SPsc: spike stitch—Yarn over for this special stitch instead of yarning under. To make a spike stitch, insert the hook into the stitch of the round below. Pull up the loop to the height of the current round you are on and make a single crochet stitch as you normally would.

GERTRUDE THE GRUMPY CHICK
DIFFICULTY
Meet Gertrude the Grumpy Chick! She’s full of spunk and is an avid gardener. Originally designed for a crochet-along back in 2021, Gertrude quickly won the hearts of many and became the beloved mascot of curiouspapaya. Find free accessories for her on curiouspapaya.com!
MATERIALS
• Yarn: Hobbii Friends Cotton 8/8
◊ 1 skein of Sunflower (24) yellow – 26 g
◊ 1 skein of Orange (30) – 2 g
◊ 1 skein of White (01) – 11 g
◊ 1 skein of Beige (05) – 11 g
• DMC 6-Strand Cotton Embroidery Thread
◊ Black (310)
• 2.75 mm and 3.50 mm hook
• Two 8 mm safety eyes
• Stuffing
• Scissors
• Yarn needle
• Stitch markers
• Sewing pins
• Optional: blush and a cotton swab
TECHNIQUES
• Magic circle (see page 12)
• Invisible finish (see page 18)
• Closing up a piece (see page 21)
NOTES
This pattern is worked in a continuous spiral.
The hat’s brim will be worked in a joined rnd and the “ch 2” at the beginning counts as the first st.
Warning: It is super important to double strand the hat or it will come out too small.
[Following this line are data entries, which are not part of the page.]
-- ==== Sys2Proof/Machine/Flags.lean ====
section
/-! DEFINITION. The status flags: the conditions of the ATTN field, their rank and who sees them (R116 to R119). -/

namespace Sys2Proof.Machine

/-- Free spare PCs of the stack of cluster `k`. -/
def State.freeSpares (s : State) (k : Nat) : List Nat := upTo 64 (nbit (s.rd F.CLU_PCSPARE.MAP k))

/-- The FENCED arrays of Lantern `j` (R320). -/
def State.fencedArrays (s : State) (j : Nat) : List Nat := upTo 52 fun a => s.rd F.LNT_ARRAY.ROLE j a == 4

/-- SPARES_LOW (R645, R666). -/
def State.sparesLow (s : State) : Bool :=
  (s.sites.any fun k => s.rd F.CLU_SPARES.SPARES k != 0 &&
    decide ((s.freeSpares k).length ≤ s.rd F.RAS_CFG.SPARE_WARN)) ||
    (List.range 12).any fun j => !s.bit F.LNT_CTL.FENCED j && decide (4 ≤ (s.fencedArrays j).length)

/-- TEST_ADVISED (R675). -/
def State.testAdvised (s : State) : Bool := s.advised.any fun j => !s.bit F.LNT_CTL.FENCED j

/-- Whether the condition with ATTN value `v` is active (R117). ERROR_RECORD_PENDING, SPARES_LOW, AUDIT_NEAR_FULL,
TEST_ADVISED and FW_EVENT follow from other state (R629, R645, R600, R675, R719); the rest are set and cleared by their events in
GLOBAL_ATTN_PENDING. -/
def State.attn (s : State) (v : Nat) : Bool :=
  if v = 0x3 then s.rd F.RAS_RECHEAD.VALUE != s.rd F.RAS_RECACK.VALUE
  else if v = 0x7 then s.sparesLow
  else if v = 0x5 then decide (s.sec.near < s.rd F.AUDIT_SEQ.VALUE - s.rd F.AUDIT_ACK.VALUE)
  else if v = 0x8 then s.testAdvised
  else if v = 0x4 then (s.reg .FW_EVT).toNat != 0
  else nbit (s.rd F.GLOBAL_ATTN_PENDING.ACTIVE) v

/-- Sets or clears a condition kept in GLOBAL_ATTN_PENDING. -/
def State.setAttn (s : State) (v : Nat) (b : Bool) : State := s.setMap F.GLOBAL_ATTN_PENDING.ACTIVE v b

/-- GLOBAL_ATTN_PENDING.ACTIVE as it reads (R117). -/
def State.attnMap (s : State) : Nat := ((List.range 16).filter s.attn).foldl (fun a v => a + 1 <<< v) 0

/-- A receiver of replies (R118): the tenant it acts for (none: a fabric port bound to no tenant), whether it is a VF, a
mirror port, and whether it runs protocol version 1. -/
structure Receiver where
  tenant : Option Nat
  vf : Bool
  mirror : Bool
  v1 : Bool

def Receiver.operator (r : Receiver) : Bool := r.tenant == some 0 && !r.vf && !r.mirror

/-- Whether a receiver sees condition `v` (R117, R118). -/
def State.sees (s : State) (r : Receiver) (v : Nat) : Bool :=
  if v = 0xF ∨ v = 0x2 ∨ v = 0x1 then true
  else if v = 0x9 then r.vf || (match r.tenant with | some t => t != 0 && !r.mirror | none => false)
  else if v = 0x6 then r.operator || r.mirror || (match r.tenant with
    | some t => s.plots.any fun e => e.2.owner == t && e.2.mirror && t != 0
    | none => false)
  else if v = 0x3 then r.operator || (match r.tenant with
    | some t => t != 0 && ((List.range 1024).map (· + s.rd F.RAS_RECACK.VALUE)).any fun n =>
        decide (n < s.rd F.RAS_RECHEAD.VALUE) && (match tget none s.recs (n % 1024) with
          | some e => e.tenant == t || (decide (e.ring < 8192) && s.rd F.RING_STATE.TENANT e.ring == t)
          | none => false)
    | none => false)
  else r.operator

/-- The ATTN field for a receiver: the highest-ranked condition active and visible (R116, R117, R119). -/
def State.attnFor (s : State) (r : Receiver) : Nat :=
  match [0xF, 0x2, 0x1, 0x9, 0x6, 0x3, 0x7, 0x8, 0x5, 0x4].find? fun v => s.attn v && s.sees r v with
  | none => 0
  | some v => if r.v1 && v == 0x9 then 0x4 else v

end Sys2Proof.Machine
end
Do not skip this step! To do this, simply hold 2 strands of yarn at the same time and crochet as you normally would.
The 3.5 mm hook is only for the hat. Everything else will use the 2.75 mm hook.
Measurements: 3.5 in. x 3 in. [~9 cm x ~8 cm] if using the prescribed materials.
HAT
Double strand White and Beige yarn with a 3.5 mm hook
Rnd 1: make a magic circle and (sc) x6 [6]

Rnd 2: (inc) x6 [12]
Rnd 3: (sc, inc) x6 [18]
Rnd 4: (sc, inc, sc) x6 [24]
Rnd 5: (3 sc, inc) x6 [30]
Rnds 6–8 (3 rnds total): sc all around [30]
*Note: You will create the brim in the next rnd. Increasing all around will create a wavy texture.
Rnd 9: (flo) – sc into the first st, ch 2 (this will count as your first dc), dc into the same st, (dc-inc) x29, slst into the first st to join the rnd [60]
Use the invisible finish and leave a short tail to weave in.